MALATYA VE DİYARBAKIR’IN GERİSİNDEYİZ
Elazığ’ın Kültür Varlığı olarak tescilli yapı konusunda da komşu illerin gerisinde olduğunu belirtiliyor. Komşu şehrimiz Malatya’da Tescilli Kültürel Yapı sayısı 112 iken Diyarbakır’da bu sayı 246’ya ulaşıyor. Elazığ’da ise tescilli kültürel yapı sayısı sadece 74. Komşu illere göre Elazığ’da tescilli yapıların az olması, eserlerin azlığından değil, ilgili kurumların tarihi yapıları keşfetme ve tescilleme yönündeki gayretlerinin az olmasından kaynaklandığı iddia ediliyor.
TANITIM ATAĞINA GEÇİLMELİ
Tarihi geçmişi ile geleceğe ışık tutan Elazığ’ın tarihi yapılarının tanıtılması için bütün kurum ve kuruluşların, STK’ların ve ilgili birimlerin acilen çalışma yapması gerekiyor. Elazığ Valiliği bünyesinde oluşturularak bir birimin sadece Elazığ’ın tarihi yapılarının ve UNESCO sürecini takibini yaparak, her ay toplantı düzenlemesi ve kamuoyunu bilgilendirmesi gerekiyor.
KANYONLAR GİBİ OLMASIN
Ulusal medyada yapılan tanıtımlar ve doğaseverlerin talebi ile tur güzergâhına alınan Baskil Karaleylek ve Saklıkapı kanyonlarına gelen turist kafilesi, yol olmadığı için belli noktaya kadar gidebilmişti. Tanıtım reklamlarına inanarak kanyonları görmeye gelen kafile, saklı güzellik olarak bilinen Karaleylek ve Saklıkapı kanyonlarına ulaşmak için yaya olarak yürümeye başlayınca yöre halkı turistlerin imdadına yetişmişti. Turistlerin buraya kadar gelip kanyonları görememe ihtimaline kayıtsız kalmayan köylüler, traktörlerini seferber ederek turistleri römorkla kanyonlara taşımışlardı.

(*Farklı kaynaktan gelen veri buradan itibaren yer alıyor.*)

-- ==== Sys2Proof/Proofs/LaneResults.lean ====
section
/-! SUPPORT. Lane instructions that write vector registers or predicates and go to the next slot (02 R33, 03 R91, 04 R92, R93). -/

namespace Sys2Proof.Machine
open Claims

/-! ## Masks and predicates -/

theorem getLsbD_foldl_setLane (ts : List Nat) (m : BitVec 16) {l : Nat} (hl : l < 16) :
    (ts.foldl (fun m t => m ||| (1#16 <<< t)) m).getLsbD l = (m.getLsbD l || decide (l ∈ ts)) := by
  induction ts generalizing m with
  | nil => simp
  | cons t ts ih =>
    have hbit : (1#16 <<< t).getLsbD l = decide (l = t) := by
      rw [BitVec.getLsbD_shiftLeft, BitVec.getLsbD_one, Bool.eq_iff_iff]
      simp [hl]
      omega
    rw [List.foldl_cons, ih, BitVec.getLsbD_or, hbit, Bool.or_assoc]
    simp

/-- A mask holds the lanes of its list. -/
theorem getLsbD_maskOf (ts : List Nat) {l : Nat} (hl : l < 16) : (maskOf ts).getLsbD l = decide (l ∈ ts) := by
  rw [maskOf, getLsbD_foldl_setLane ts _ hl, BitVec.getLsbD_zero, Bool.false_or]

/-- 04 R92, R93: a predicate write changes the bits named of one register, and never `k0`. -/
theorem Group.getLsbD_kSet (x : Group) (k : Nat) (m v : BitVec 16) (q : Nat) {l : Nat} (hl : l < 16) :
    ((x.kSet k m v).kGet q).getLsbD l = if q = k ∧ q ≠ 0 ∧ m.getLsbD l then v.getLsbD l else (x.kGet q).getLsbD l := by
  by_cases hk : k = 0
  · rw [Group.kSet, if_pos hk, if_neg (by omega)]
  by_cases hq : q = k
  · subst hq
    have hset : (x.kSet q m v).kGet q = (x.kGet q &&& ~~~ m) ||| (v &&& m) := by simp [Group.kSet, Group.kGet, hk]
    rw [hset]
    rw [BitVec.getLsbD_or, BitVec.getLsbD_and, BitVec.getLsbD_and, BitVec.getLsbD_not]
    cases m.getLsbD l <;> simp [hk, hl]
  · have hset : (x.kSet k m v).kGet q = x.kGet q := by
      unfold Group.kGet
      rw [Group.kSet, if_neg hk, KMap.read_write_other 0 hq]
    rw [hset, if_neg (fun h => hq h.1)]

/-- A predicate result leaves the rest of the stream. -/
theorem Group.kResults_frame (x : Group) (f : LaneWord) (m : BitVec 16) (k : Nat) (vs : List (Nat × Bool)) :
    x.kResults f m k vs = { x with k := (x.kResults f m k vs).k } := by
  unfold Group.kResults
  split
  · cases vs with
    | nil => rfl
    | cons v vs => exact x.kSet_eq ..
  · exact x.kSet_eq ..

/-- 02 R33, 04 R93: each acting lane takes the bit of the lane that leads it. -/
theorem Group.getLsbD_kResults (x : Group) (f : LaneWord) (m : BitVec 16) (k : Nat) (val : Nat → Bool) (q : Nat) {l : Nat} (hl : l < 16) :
    ((x.kResults f m k ((bodyLanes f m).map fun t => (t, val t))).kGet q).getLsbD l =
      if q = k ∧ q ≠ 0 ∧ m.getLsbD l then val (lead f m l) else (x.kGet q).getLsbD l := by
  by_cases hu : f.u = 1#1
  · simp only [Group.kResults, bodyLanes, lead, hu, if_true]
    cases hls : lanes m with
    | nil =>
      have hm : m.getLsbD l = false := by simpa [hl] using mt mem_lanes.2 (hls ▸ List.not_mem_nil : l ∉ lanes m)
      simp [hm]
    | cons t ts =>
      simp only [List.take_succ_cons, List.take_zero, List.map_cons, List.map_nil, List.head?_cons, Option.getD_some, x.getLsbD_kSet _ _ _ _ hl]
      refine if_ctx_congr Iff.rfl (fun h => ?_) fun _ => rfl
      cases val t <;> simp [h.2.2]
  · simp only [Group.kResults, bodyLanes, lead, hu, if_false, x.getLsbD_kSet _ _ _ _ hl]
    refine if_ctx_congr Iff.rfl (fun h => ?_) fun _ => rfl
    rw [getLsbD_maskOf _ hl]
    simp [mem_lanes, hl, h.2.2]

/-! ## The end of a lane instruction -/

section
variable (x : Group) (b : Bool)

@[simp] theorem Group.v_laneDone : (x.laneDone b).v = x.v := by cases b <;> rfl
@[simp] theorem Group.vPoison_laneDone : (x.laneDone b).vPoison = x.vPoison := by cases b <;> rfl
@[simp] theorem Group.k_laneDone : (x.laneDone b).k = x.k := by cases b <;> rfl
@[simp] theorem Group.tr_laneDone : (x.laneDone b).tr = x.tr := by cases b <;> rfl
@[simp] theorem Group.kGet_laneDone (q : Nat) : (x.laneDone b).kGet q = x.kGet q := by cases b <;> rfl
@[simp] theorem Group.chkint_laneDone : (x.laneDone b).chkint = if b then x.chkint ||| 1 else x.chkint := by cases b <;> rfl

end

/-- Of a stream nothing changed but vector slots, their poison, predicates and the `try` record. -/
def ResultsOnly (x y : Group) : Prop := y = { x with v := y.v, vPoison := y.vPoison, k := y.k, tr := y.tr }

theorem ResultsOnly.refl (x : Group) : ResultsOnly x x := rfl

theorem VectorOnly.results {x y : Group} (h : VectorOnly x y) : ResultsOnly x y := by
  unfold ResultsOnly
  rw [h]

theorem ResultsOnly.kResults {x y : Group} (h : ResultsOnly x y) (f : LaneWord) (m : BitVec 16) (k : Nat) (vs : List (Nat × Bool)) :
    ResultsOnly x (y.kResults f m k vs) := by
  unfold ResultsOnly
  rw [Group.kResults_frame, h]

theorem ResultsOnly.consumed {x y : Group} (h : ResultsOnly x y) (f : LaneWord) (m : BitVec 16) (bad : Nat → Bool) :
    LaneConsumed x (y.laneDone ((bodyLanes f m).any bad)) f m bad := by
  rw [LaneConsumed, Group.chkint_laneDone, h]

/-- What a lane instruction leaves once its results are written, poison consumed and the lane PC at the next slot. -/
theorem ResultsOnly.laneOnly {s t : State} {y : Group} {b : Bool} (h : ResultsOnly (own s) y) (hs : OnlyStream s.me s t)
    (hg : t.grp s.me = y.laneDone b) : LaneOnly s t := by
  refine ⟨hs, ?_⟩
  rw [hg, h]
  cases b <;> rfl

/-! ## The shapes of lane instructions -/

/-- Every lane instruction that writes vector registers computes what its result function says. -/
theorem laneComputes_of {i : Instr} {s : State} {f : LaneWord} {srcs : List (Nat × Nat)} {dst : Nat × Nat} {cost : Nat}
    {res : Group → Nat → Nat × Bool} (hi : exec i s = .next (s.laneCalc f srcs dst cost res)) :
    LaneComputes i s f srcs dst (res (own s)) := by
  intro hready hroom
  obtain ⟨hs, hg⟩ := State.laneCalc_ready s f srcs dst cost res hready hroom
  have hv := (own s).vectorOnly_vResults f (acting s f) dst.1 dst.2 fun l => (res (own s) l).1
  have hw := (own s).vecWrote_vResults f (acting s f) dst.1 dst.2 fun l => (res (own s) l).1
  refine ⟨_, hi, hv.results.laneOnly hs hg, ?_⟩
  rw [hg]
  exact ⟨by rw [Group.k_laneDone, hv], vecWrote_laneDone hw rfl rfl _, hv.results.consumed ..⟩

/-- A lane instruction whose registers are ready writes its bits, and goes to the next slot. -/
theorem State.laneTest_ready (s : State) (f : LaneWord) (srcs : List (Nat × Nat)) (kd cost : Nat) (res : Group → Nat → Bool × Bool)
    (hr : LaneReady s f srcs) :
    let t := s.laneTest f srcs kd cost res
    OnlyStream s.me s t ∧
      t.grp s.me = ((own s).kResults f (Claims.acting s f) kd ((bodyLanes f (Claims.acting s f)).map fun l => (l, (res (own s) l).1))).laneDone
        ((bodyLanes f (Claims.acting s f)).any fun l => (res (own s) l).2) := by
  simp only [State.laneTest, State.laneBody_ready s f _ _ hr, List.map_map, List.any_map]
  exact ⟨OnlyStream.laneNext (OnlyStream.pconsIf (OnlyStream.of_onGrp ..) rfl _) (by simp) .., State.grp_laneDone ..⟩

/-- Every lane instruction that writes a predicate writes the bits that its result function says. -/
theorem laneTests_of {i : Instr} {s : State} {f : LaneWord} {srcs : List (Nat × Nat)} {kd cost : Nat} {res : Group → Nat → Bool × Bool}
    (hi : exec i s = .next (s.laneTest f srcs kd cost res)) : LaneTests i s f srcs kd (res (own s)) := by
  intro hready
  obtain ⟨hs, hg⟩ := State.laneTest_ready s f srcs kd cost res hready
  have hk := (ResultsOnly.refl (own s)).kResults f (acting s f) kd ((bodyLanes f (acting s f)).map fun l => (l, (res (own s) l).1))
  refine ⟨_, hi, hk.laneOnly hs hg, ?_⟩
  rw [hg]
  refine ⟨⟨?_, ?_⟩, ?_, fun q l hl => ?_, hk.consumed ..⟩
  · rw [Group.v_laneDone, Group.kResults_frame]
  · rw [Group.vPoison_laneDone, Group.kResults_frame]
  · rw [Group.tr_laneDone, Group.kResults_frame]
  · rw [Group.kGet_laneDone]
    exact (own s).getLsbD_kResults f (acting s f) kd (fun l => (res (own s) l).1) q hl

end Sys2Proof.Machine
end

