theorem namedSlots_eq_nil {m : BitVec 16} {dest : Nat → Nat} {k : Nat} (hd : ∀ l ∈ lanes m, dest l < k) :
    namedSlots m dest k = [] ↔ m = 0 := by
  rw [← lanes_eq_nil, namedSlots, List.filter_eq_nil_iff]
  constructor
  · intro h
    rw [List.eq_nil_iff_forall_not_mem]
    intro l hl
    exact h (dest l) (List.mem_range.2 (hd l hl)) (List.any_eq_true.2 ⟨l, hl, by simp⟩)
  · intro h
    simp [h]

/-- The lanes that do not branch are a part of their own, unless there are none and others branch. -/
theorem ite_append_past {T : List Path} {m : BitVec 16} (hT : T.isEmpty = decide (m = 0)) (rest : BitVec 16) (past : Path) :
    (if rest = 0 && !T.isEmpty then T else T ++ [past]) = T ++ if rest = 0 ∧ m ≠ 0 then [] else [past] := by
  rw [hT]
  by_cases h : rest = 0 ∧ m ≠ 0
  · rw [if_pos h, if_pos (by simpa using h), List.append_nil]
  · rw [if_neg h, if_neg (by simpa using h)]

theorem exec_vbrax {s : State} {f : LaneWord} {a : Word} {h : ClauseHeader} {dest : Nat → Nat}
    (hdest : dest = fun l => ((own s).srcReg 0#4 l f.va.toNat).1) (hc : (own s).curClause = some (a, h))
    (hready : LaneReady s f [(f.va.toNat, 1)])
    (hd : ∀ l ∈ lanes (acting s f), 1 ≤ dest l ∧ dest l ≤ h.count + 1 ∧ (own s).vBad l f.va.toNat = false) :
    exec (.vbrax f) s = .next (s.branchTo f (acting s f)
      (scattered a (acting s f) ((own s).here &&& ~~~ acting s f) dest (h.count + 2) ((own s).slotIn a))
      ((namedSlots (acting s f) dest (h.count + 2)).head?.any fun n => decide (n ≤ (own s).slotIn a))) := by
  have hclean : ((lanes (acting s f)).any fun l => ((own s).srcReg 0#4 l f.va.toNat).2) = false := by
    rw [List.any_eq_false]
    intro l hl
    simp [Group.srcReg_word (hd l hl).2.2]
  have hin : ((lanes (acting s f)).filter fun l => dest l = 0 || decide (dest l > h.count + 1)) = [] := by
    rw [List.filter_eq_nil_iff]
    intro l hl
    have := hd l hl
    simp
    omega
  have hslots := namedSlots_succ (fun l hl => (hd l hl).1) (h.count + 1)
  have hempty : ((namedSlots (acting s f) dest (h.count + 2)).map (pathTo a (acting s f) dest)).isEmpty = decide (acting s f = 0) := by
    rw [Bool.eq_iff_iff, List.isEmpty_map, List.isEmpty_iff, decide_eq_true_eq]
    exact namedSlots_eq_nil fun l hl => by have := hd l hl; omega
  change execVbrax f s = _
  rw [scattered]
  rw [hslots, List.map_map] at hempty ⊢
  subst hdest
  unfold own at *
  simp only [execVbrax, State.laneBody_ready s f _ _ hready, hc, List.any_map, List.filter_map, List.map_map, Function.comp_def, hclean,
    State.pconsIf, hin, List.map_id']
  refine congrArg Host.Outcome.next (congrArg₂ (s.branchTo f (acting s f)) (ite_append_past hempty _ _) ?_)
  split
  next hn => simp only [hn, Option.any_some]
  next hn => simp only [hn, Option.any_none]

PALU KÖPRÜSÜ İÇİN GİRİŞİMLER OLMALI
Türkiye’nin en prestijli köprüleri arasında gösterilen tarihi Palu Köprüsü, yüz yıllara meydan okuyarak ilk günkü ihtişamı ile ayakta durmaya devam ediyor. Bazalt taşıyla yapılan ve eskiden İstanbul’u Bağdat’a bağlayan köprü olarak da bilinen tarihi Palu Köprüsü, taş yapı mimarisiyle dikkat çekiyor.
ELAZIĞ BELEDİYESİ ÖRNEK ALINMALI
Yüz yıllar önce Romalılar tarafından yapıldığı düşünülen köprü, Elazığ’ın Palu ilçesinde yer alıyor. Palu Köprüsü'nde, 193 metre uzunluğunda 4 buçuk metre genişliğinde 8 farklı göz bulunuyor. Yapımı ile ilgili kesin bilgilerin bulunmadığı Palu Köprüsü, İpek Yolu güzergahında bulunduğundan dolayı ‘İstanbul'u Bağdat'a bağlayan köprü’ olarak da biliniyor.
Palu ilçemizde bulunan tarihi köprünün tanıtımı için de yetkili kurumların en kısa zaman girişimlerde bulunması ve turizme kazandırılması için çalışmaların başlatılması gerekiyor.
Elazığ Belediyesi’nin tarihi mahallemiz Harput’ta önemli çalışmalar yaparken, ilçelerimizde bulunan tarihi mekânların da hem belediyeler hem de ilgili kurumların girişimleri ile tanıtımları hazırlanmalı ve UNESCO’ya müracaatları yapılmalı.